**What this task involves:** Below are records. Return each one exactly as written.

**Supplied information:**
-- ==== Sys2Proof/Laws/Decode.lean ====
section
/-! SUPPORT. The fields of a request header and of a command word as numbers, and the fields the encoder puts in. -/

namespace Sys2Proof

/-- The field of bits `lo` up, `len` wide, as a number (00_scope.md R14). -/
theorem extractLsb'_toNat_div {n : Nat} (v : BitVec n) (lo len : Nat) :
    (v.extractLsb' lo len).toNat = v.toNat / 2 ^ lo % 2 ^ len := by
  rw [BitVec.extractLsb'_toNat, Nat.shiftRight_eq_div_pow]

variable {w : BitVec 1} {size : BitVec 2} {addr : Addr}

theorem requestHeader_toNat :
    (requestHeader w size addr).toNat = 2 ^ 21 * w.toNat + 2 ^ 19 * size.toNat + addr.toNat := by
  have := w.isLt
  have := size.isLt
  have := addr.isLt
  rw [requestHeader, BitVec.toNat_ofNat]
  omega

theorem requestHeader_w : ((requestHeader w size addr).extractLsb' 21 1).toNat = w.toNat := by
  have := w.isLt
  have := size.isLt
  have := addr.isLt
  rw [extractLsb'_toNat_div, requestHeader_toNat]
  omega

theorem requestHeader_size : ((requestHeader w size addr).extractLsb' 19 2).toNat = size.toNat := by
  have := w.isLt
  have := size.isLt
  have := addr.isLt
  rw [extractLsb'_toNat_div, requestHeader_toNat]
  omega

theorem requestHeader_addr : (requestHeader w size addr).extractLsb' 0 19 = addr := by
  have := w.isLt
  have := size.isLt
  have := addr.isLt
  apply BitVec.eq_of_toNat_eq
  rw [extractLsb'_toNat_div, requestHeader_toNat]
  omega

/-- A header's number, field by field. -/
theorem header_toNat (header : BitVec 22) : header.toNat = 2 ^ 21 * (header.extractLsb' 21 1).toNat
    + 2 ^ 19 * (header.extractLsb' 19 2).toNat + (header.extractLsb' 0 19).toNat := by
  have := header.isLt
  simp only [extractLsb'_toNat_div]
  omega

/-- What the opcode table's mask `0x380000` leaves of a header: `w` and `size`, bits 21:19 (30_encoding.md R83). -/
theorem header_and_mask (header : BitVec 22) :
    (header &&& 0x380000).toNat = 2 ^ 19 * (header.toNat / 2 ^ 19 % 2 ^ 3) := by
  rw [BitVec.toNat_and, Nat.mul_comm, ← Nat.shiftLeft_eq, ← Nat.shiftRight_eq_div_pow]
  apply Nat.eq_of_testBit_eq
  intro k
  rw [show (0x380000 : BitVec 22).toNat = (2 ^ 3 - 1) <<< 19 from rfl]
  simp only [Nat.testBit_and, Nat.testBit_shiftLeft, Nat.testBit_mod_two_pow, Nat.testBit_two_pow_sub_one,
    Nat.testBit_shiftRight]
  by_cases h : 19 ≤ k
  · rw [show 19 + (k - 19) = k by omega]
    cases header.toNat.testBit k <;> simp [h]
  · simp [h]

theorem requestHeader_and_mask :
    (requestHeader w size addr &&& 0x380000).toNat = 2 ^ 21 * w.toNat + 2 ^ 19 * size.toNat := by
  have := w.isLt
  have := size.isLt
  have := addr.isLt
  rw [header_and_mask, requestHeader_toNat]
  omega

/-- All a request header can decode to (30_encoding.md R84). -/
theorem decodeRequest_eq_ok {header : BitVec 22} {d : Word} {i : Instr} : decodeRequest header d = .ok i ↔
    ((header.extractLsb' 21 1).toNat = 0 ∧ (header.extractLsb' 19 2).toNat = 0 ∧
      i = .rd8 (header.extractLsb' 0 19)) ∨
    ((header.extractLsb' 21 1).toNat = 0 ∧ (header.extractLsb' 19 2).toNat = 2 ∧
      i = .rd32 (header.extractLsb' 0 19)) ∨
    ((header.extractLsb' 21 1).toNat = 1 ∧ (header.extractLsb' 19 2).toNat = 0 ∧
      i = .wr8 (header.extractLsb' 0 19) d) ∨
    ((header.extractLsb' 21 1).toNat = 1 ∧ (header.extractLsb' 19 2).toNat = 2 ∧
      i = .wr32 (header.extractLsb' 0 19) d) := by
  simp only [decodeRequest]
  generalize (header.extractLsb' 21 1).toNat = w
  generalize (header.extractLsb' 19 2).toNat = z
  split <;> simp_all [eq_comm]

/-- All a command word can decode to, by its number (R82). -/
theorem decodeCommand_cases (w : Word) :
    (w = 0 ∧ decodeCommand w = .ok .nop) ∨ (w = 1 ∧ decodeCommand w = .ok .prep) ∨
    (w = 2 ∧ decodeCommand w = .ok .hash) ∨ (w = 3 ∧ decodeCommand w = .ok .clr) ∨
    (3 < w.toNat ∧ decodeCommand w = .error .illegalCommand) := by
  by_cases h : 3 < w.toNat
  · refine .inr (.inr (.inr (.inr ⟨h, ?_⟩)))
    have := w.isLt
    unfold decodeCommand
    split
    · rfl
    · rename_i hz
      have hz : (w.extractLsb' 8 24).toNat = 0 := by rw [not_not.mp hz]; rfl
      rw [extractLsb'_toNat_div] at hz
      simp only [extractLsb'_toNat_div]
      split <;> first | rfl | omega
  · have hw : w.toNat = 0 ∨ w.toNat = 1 ∨ w.toNat = 2 ∨ w.toNat = 3 := by omega
    rcases hw with hw | hw | hw | hw
    · obtain rfl : w = 0 := BitVec.eq_of_toNat_eq hw
      decide
    · obtain rfl : w = 1 := BitVec.eq_of_toNat_eq hw
      decide
    · obtain rfl : w = 2 := BitVec.eq_of_toNat_eq hw
      decide
    · obtain rfl : w = 3 := BitVec.eq_of_toNat_eq hw
      decide

end Sys2Proof
end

**Exercise answer:**
-- ==== Sys2Proof/Laws/Decode.lean ====
section
/-! SUPPORT. The fields of a request header and of a command word as numbers, and the fields the encoder puts in. -/

namespace Sys2Proof

/-- The field of bits `lo` up, `len` wide, as a number (00_scope.md R14). -/
theorem extractLsb'_toNat_div {n : Nat} (v : BitVec n) (lo len : Nat) :
    (v.extractLsb' lo len).toNat = v.toNat / 2 ^ lo % 2 ^ len := by
  rw [BitVec.extractLsb'_toNat, Nat.shiftRight_eq_div_pow]

variable {w : BitVec 1} {size : BitVec 2} {addr : Addr}

theorem requestHeader_toNat :
    (requestHeader w size addr).toNat = 2 ^ 21 * w.toNat + 2 ^ 19 * size.toNat + addr.toNat := by
  have := w.isLt
  have := size.isLt
  have := addr.isLt
  rw [requestHeader, BitVec.toNat_ofNat]
  omega

theorem requestHeader_w : ((requestHeader w size addr).extractLsb' 21 1).toNat = w.toNat := by
  have := w.isLt
  have := size.isLt
  have := addr.isLt
  rw [extractLsb'_toNat_div, requestHeader_toNat]
  omega

theorem requestHeader_size : ((requestHeader w size addr).extractLsb' 19 2).toNat = size.toNat := by
  have := w.isLt
  have := size.isLt
  have := addr.isLt
  rw [extractLsb'_toNat_div, requestHeader_toNat]
  omega

theorem requestHeader_addr : (requestHeader w size addr).extractLsb' 0 19 = addr := by
  have := w.isLt
  have := size.isLt
  have := addr.isLt
  apply BitVec.eq_of_toNat_eq
  rw [extractLsb'_toNat_div, requestHeader_toNat]
  omega

/-- A header's number, field by field. -/
theorem header_toNat (header : BitVec 22) : header.toNat = 2 ^ 21 * (header.extractLsb' 21 1).toNat
    + 2 ^ 19 * (header.extractLsb' 19 2).toNat + (header.extractLsb' 0 19).toNat := by
  have := header.isLt
  simp only [extractLsb'_toNat_div]
  omega

/-- What the opcode table's mask `0x380000` leaves of a header: `w` and `size`, bits 21:19 (30_encoding.md R83). -/
theorem header_and_mask (header : BitVec 22) :
    (header &&& 0x380000).toNat = 2 ^ 19 * (header.toNat / 2 ^ 19 % 2 ^ 3) := by
  rw [BitVec.toNat_and, Nat.mul_comm, ← Nat.shiftLeft_eq, ← Nat.shiftRight_eq_div_pow]
  apply Nat.eq_of_testBit_eq
  intro k
  rw [show (0x380000 : BitVec 22).toNat = (2 ^ 3 - 1) <<< 19 from rfl]
  simp only [Nat.testBit_and, Nat.testBit_shiftLeft, Nat.testBit_mod_two_pow, Nat.testBit_two_pow_sub_one,
    Nat.testBit_shiftRight]
  by_cases h : 19 ≤ k
  · rw [show 19 + (k - 19) = k by omega]
    cases header.toNat.testBit k <;> simp [h]
  · simp [h]

theorem requestHeader_and_mask :
    (requestHeader w size addr &&& 0x380000).toNat = 2 ^ 21 * w.toNat + 2 ^ 19 * size.toNat := by
  have := w.isLt
  have := size.isLt
  have := addr.isLt
  rw [header_and_mask, requestHeader_toNat]
  omega

/-- All a request header can decode to (30_encoding.md R84). -/
theorem decodeRequest_eq_ok {header : BitVec 22} {d : Word} {i : Instr} : decodeRequest header d = .ok i ↔
    ((header.extractLsb' 21 1).toNat = 0 ∧ (header.extractLsb' 19 2).toNat = 0 ∧
      i = .rd8 (header.extractLsb' 0 19)) ∨
    ((header.extractLsb' 21 1).toNat = 0 ∧ (header.extractLsb' 19 2).toNat = 2 ∧
      i = .rd32 (header.extractLsb' 0 19)) ∨
    ((header.extractLsb' 21 1).toNat = 1 ∧ (header.extractLsb' 19 2).toNat = 0 ∧
      i = .wr8 (header.extractLsb' 0 19) d) ∨
    ((header.extractLsb' 21 1).toNat = 1 ∧ (header.extractLsb' 19 2).toNat = 2 ∧
      i = .wr32 (header.extractLsb' 0 19) d) := by
  simp only [decodeRequest]
  generalize (header.extractLsb' 21 1).toNat = w
  generalize (header.extractLsb' 19 2).toNat = z
  split <;> simp_all [eq_comm]

/-- All a command word can decode to, by its number (R82). -/
theorem decodeCommand_cases (w : Word) :
    (w = 0 ∧ decodeCommand w = .ok .nop) ∨ (w = 1 ∧ decodeCommand w = .ok .prep) ∨
    (w = 2 ∧ decodeCommand w = .ok .hash) ∨ (w = 3 ∧ decodeCommand w = .ok .clr) ∨
    (3 < w.toNat ∧ decodeCommand w = .error .illegalCommand) := by
  by_cases h : 3 < w.toNat
  · refine .inr (.inr (.inr (.inr ⟨h, ?_⟩)))
    have := w.isLt
    unfold decodeCommand
    split
    · rfl
    · rename_i hz
      have hz : (w.extractLsb' 8 24).toNat = 0 := by rw [not_not.mp hz]; rfl
      rw [extractLsb'_toNat_div] at hz
      simp only [extractLsb'_toNat_div]
      split <;> first | rfl | omega
  · have hw : w.toNat = 0 ∨ w.toNat = 1 ∨ w.toNat = 2 ∨ w.toNat = 3 := by omega
    rcases hw with hw | hw | hw | hw
    · obtain rfl : w = 0 := BitVec.eq_of_toNat_eq hw
      decide
    · obtain rfl : w = 1 := BitVec.eq_of_toNat_eq hw
      decide
    · obtain rfl : w = 2 := BitVec.eq_of_toNat_eq hw
      decide
    · obtain rfl : w = 3 := BitVec.eq_of_toNat_eq hw
      decide

end Sys2Proof
end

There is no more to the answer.